Based on the assimilation data, discrimination performance for the English and Persian stop–fricative contrasts was predicted from the extended PAM perspective (Faris et al., 2016, 2018). TC and UC-N contrasts were expected to be easily discriminated, while UC-P contrasts were expected to be less accurately discriminated. Accordingly, the expected discrimination pattern is: (TC /pas-fas/ = TC /bas-vas/ = TC /tas-sas/ = TC /das-zas/ = UC-N /tas-θas/) > (UC-P /das-ðas/ = UC-P /kas-xas/ = UC-P /gas-ɣas/).

3.2. AXB Discrimination Results

Percent correct discrimination scores were computed for each listener. The data were analyzed using a linear mixed-effects model, with contrast as a fixed effect and random intercepts for subjects (SPSS, version 25). There was a significant effect of contrast (F(7, 238) = 80.31, p < 0.001), showing that discrimination accuracy significantly differed across contrasts. Figure 1 illustrates the mean percent correct performance for each contrast.

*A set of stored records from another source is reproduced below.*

/-- R128 to R130, R132 to R134, R138 to R141: an output instant with the AUDIO rail ON is taken: it delivers what the playback
state asks (silence, the head frame under its fade-in, the fade-out of an UNDERRUN and its return to PLAYING at the target fill,
the frames of a drift adjustment), samples the fill for the drift window and its decision, moves the drift run, and takes a
capture frame; the 48th completes a block, which the voice gate queues or gates, and a full capture queue loses its oldest
block. The clauses stand in PlaybackDone and CaptureDone. The second instant of an insertion delivers its frame whatever the
buffer holds (log entry 42, DEDUCED), an insertion is made at its first instant (log entry 56, DEDUCED), and a change of the
gate sets both runs to zero (log entry 23, DEDUCED). A first block may begin at the microsecond at which capture began to run (log
entry 72, DESIGN CHOICE). A timed row acts at or after its moment (log entry 4). -/
def Obligations.OutputInstantPlaysAndCaptures : Prop :=
  ∀ (s : State) (m1 m2 : Int), s.pmg.rails.audio = .on → s.aud.lastInstant ≠ some s.lt →
    (∃ j < 48, s.lt % 1000 = j * 125 / 6) →
    ∃ t, exec (.outputInstant m1 m2) s = .next t ∧ t.aud.lastInstant = some s.lt ∧ t.fst = s.fst ∧ t.oin = s.oin ∧
      t.pmg = s.pmg ∧ t.ilg = s.ilg ∧ t.msu = s.msu ∧ t.prr = s.prr ∧ t.cmu.queue = s.cmu.queue ∧
      t.aud.requested = s.aud.requested ∧ t.aud.applied = s.aud.applied ∧ t.aud.target = s.aud.target ∧
      PlaybackDone s t ∧ (s.aud.captureEnabled = true → CaptureDone s t m1 m2) ∧
      (s.aud.captureEnabled = false → t.aud.forming = s.aud.forming ∧ t.aud.queue = s.aud.queue ∧
        t.aud.captureSeq = s.aud.captureSeq)

/-- R131, R135 to R139, R142: a ramp step at a multiple of 1,000 µs moves the applied attenuation by one toward the greatest
of the requested attenuation, the shed cap and the two mutes; SET_VOLUME and SET_CAPTURE take their settings. Each attenuation in
the reply is coded by attenuationBytes, in 4 bytes, with a free value for MUTE (log entries 13 and 9, DESIGN CHOICE). Blocks gated
set the gate mark also when none has been queued since the reset (log entry 55, DEDUCED). A timed row acts at or after its moment
(log entry 4). -/
def Obligations.GainAndCaptureSettings : Prop :=
  ∀ (s : State) (p : Port) (tag : Byte) (q : List Byte),
    let goal (req : Nat) (mute : Bool) : Nat :=
      max (max req (match s.pmg.level with | .l0 | .l1 => 0 | .l2 => 12 | .l3 => 181))
        (if s.msu.wear = .away ∨ mute = true then 181 else 0)
    (s.lt % 1000 = 0 → s.aud.lastRamp ≠ some s.lt →
      let e := goal s.aud.requested s.aud.mute
      exec .attenuationRampStep s = .next { s with aud := { s.aud with
        applied := if s.aud.applied < e then s.aud.applied + 1 else if e < s.aud.applied then s.aud.applied - 1
          else s.aud.applied
        lastRamp := some s.lt } }) ∧
    (s.directed .setVolume p tag q →
      let req := natAt q 0 1; let mute := natAt q 1 1; let target := natAt q 2 2; let flush := natAt q 4 1
      let good := q.length = 5 ∧ req ≤ 180 ∧ mute ≤ 1 ∧ 96 ≤ target ∧ target ≤ 384 ∧ flush ≤ 1
      let values := attenuationBytes (goal req (mute == 1)) ++ attenuationBytes s.aud.applied
      let a : Aud := { s.aud with requested := req, mute := mute == 1, target := target }
      (good → flush = 0 → Answers (.setVolume p tag q) s { s with aud := a } .setVolume p tag .ok values) ∧
      (good → flush = 1 → Answers (.setVolume p tag q) s
        ((s.addCount .playbackFramesFlushed s.aud.buffer.length).modAud fun _ =>
          { a with
            playback := .stopped, buffer := [], expected := none, played := 0, faded := 0, window := [], due := none
            again := none, runLength := 0 }) .setVolume p tag .ok values) ∧
      (¬ good → Answers (.setVolume p tag q) s s .setVolume p tag .badArgument [])) ∧
    (s.directed .setCapture p tag q →
      let capture := natAt q 0 1; let gate := natAt q 1 1; let open_ := natAt q 2 2; let hang := natAt q 4 2
      let good := q.length = 6 ∧ capture ≤ 1 ∧ gate ≤ 1 ∧ 1 ≤ open_ ∧ open_ ≤ 32767 ∧ 10 ≤ hang ∧ hang ≤ 1000
      let stops := s.pmg.rails.audio = .on ∧ s.aud.captureEnabled = true ∧ capture = 0
      (good → ∃ t, exec (.setCapture p tag q) s = .next t ∧ t.lastReply p .setCapture tag .ok [] ∧
        t.aud = { s.aud with
          captureEnabled := capture == 1, openThreshold := open_, hangover := hang, gate := t.aud.gate
          loudRun := t.aud.loudRun, quietRun := t.aud.quietRun, gateMark := t.aud.gateMark
          forming := if stops then none else s.aud.forming, gapPending := s.aud.gapPending || decide stops } ∧
        (gate = 0 → t.aud.gate = .disabled) ∧
        (gate = 1 → t.aud.gate = if s.aud.gate = .open ∧ ¬ stops then .open else .closed) ∧
        (s.aud.gate = .open → gate = 0 ∨ stops → t.ntu.pending.has .voiceEnd = true) ∧
        (s.aud.gate = .closed → gate = 0 → t.aud.gateMark = (s.aud.gateMark || s.aud.gatedSince)) ∧
        t.pmg = s.pmg ∧ t.fst = s.fst ∧ t.oin = s.oin ∧ t.msu = s.msu) ∧
      (¬ good → Answers (.setCapture p tag q) s s .setCapture p tag .badArgument []))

Bonferroni pairwise comparisons showed that TC /tas-sas/ did not differ significantly from UC-N /tas-θas/ (diff. = 3.11, p = 1.0, CI [−2.98, 9.20]), TC /pas-fas/ (diff. = 5.37, p = 0.16, CI [−0.72, 11.46]), or TC /das-zas/ (diff. = 5.43, p = 0.15, CI [−0.66, 11.52]). These four contrasts were all discriminated more accurately than TC /bas-vas/: TC /tas-sas/ (diff. = 12.40, p < 0.001, CI [6.31, 18.49]), UC-N /tas-θas/ (diff. = 9.30, p < 0.001, CI [3.20, 15.38]), TC /pas-fas/ (diff. = 7.00, p = 0.009, CI [0.94, 13.12]), and TC /das-zas/ (diff. = 7.00, p = 0.01, CI [0.88, 13.06]). TC /bas-vas/ was discriminated more accurately than UC-P /das-ðas/ (diff. = 6.70, p = 0.017, CI [0.62, 12.80]), UC-P /gas-ɣas/ (diff. = 17.10, p < 0.001, CI [10.97, 23.15]), and UC-P /kas-xas/ (diff. = 19.40, p < 0.001, CI [13.34, 25.52]). UC-P /das-ðas/ was discriminated more accurately than UC-P /gas-ɣas/ (diff. = 10.30, p < 0.001, CI [4.25, 16.43]), and UC-P /kas-xas/ (diff. = 12.70, p < 0.001, CI [6.62, 18.80]). There was no significant difference between UC-P /gas-ɣas/ and UC-P /kas-xas/ (diff. = 2.37, p = 1.0, CI [–3.72, 8.46]). Accordingly, the discrimination pattern is summarized as: (TC /tas-sas/ = UC-N /tas-θas/ = TC /pas-fas/ = TC /das-zas/) > TC /bas-vas/ > UC-P /das-ðas/ > (UC-P /gas-ɣas/ = UC-P /kas-xas/).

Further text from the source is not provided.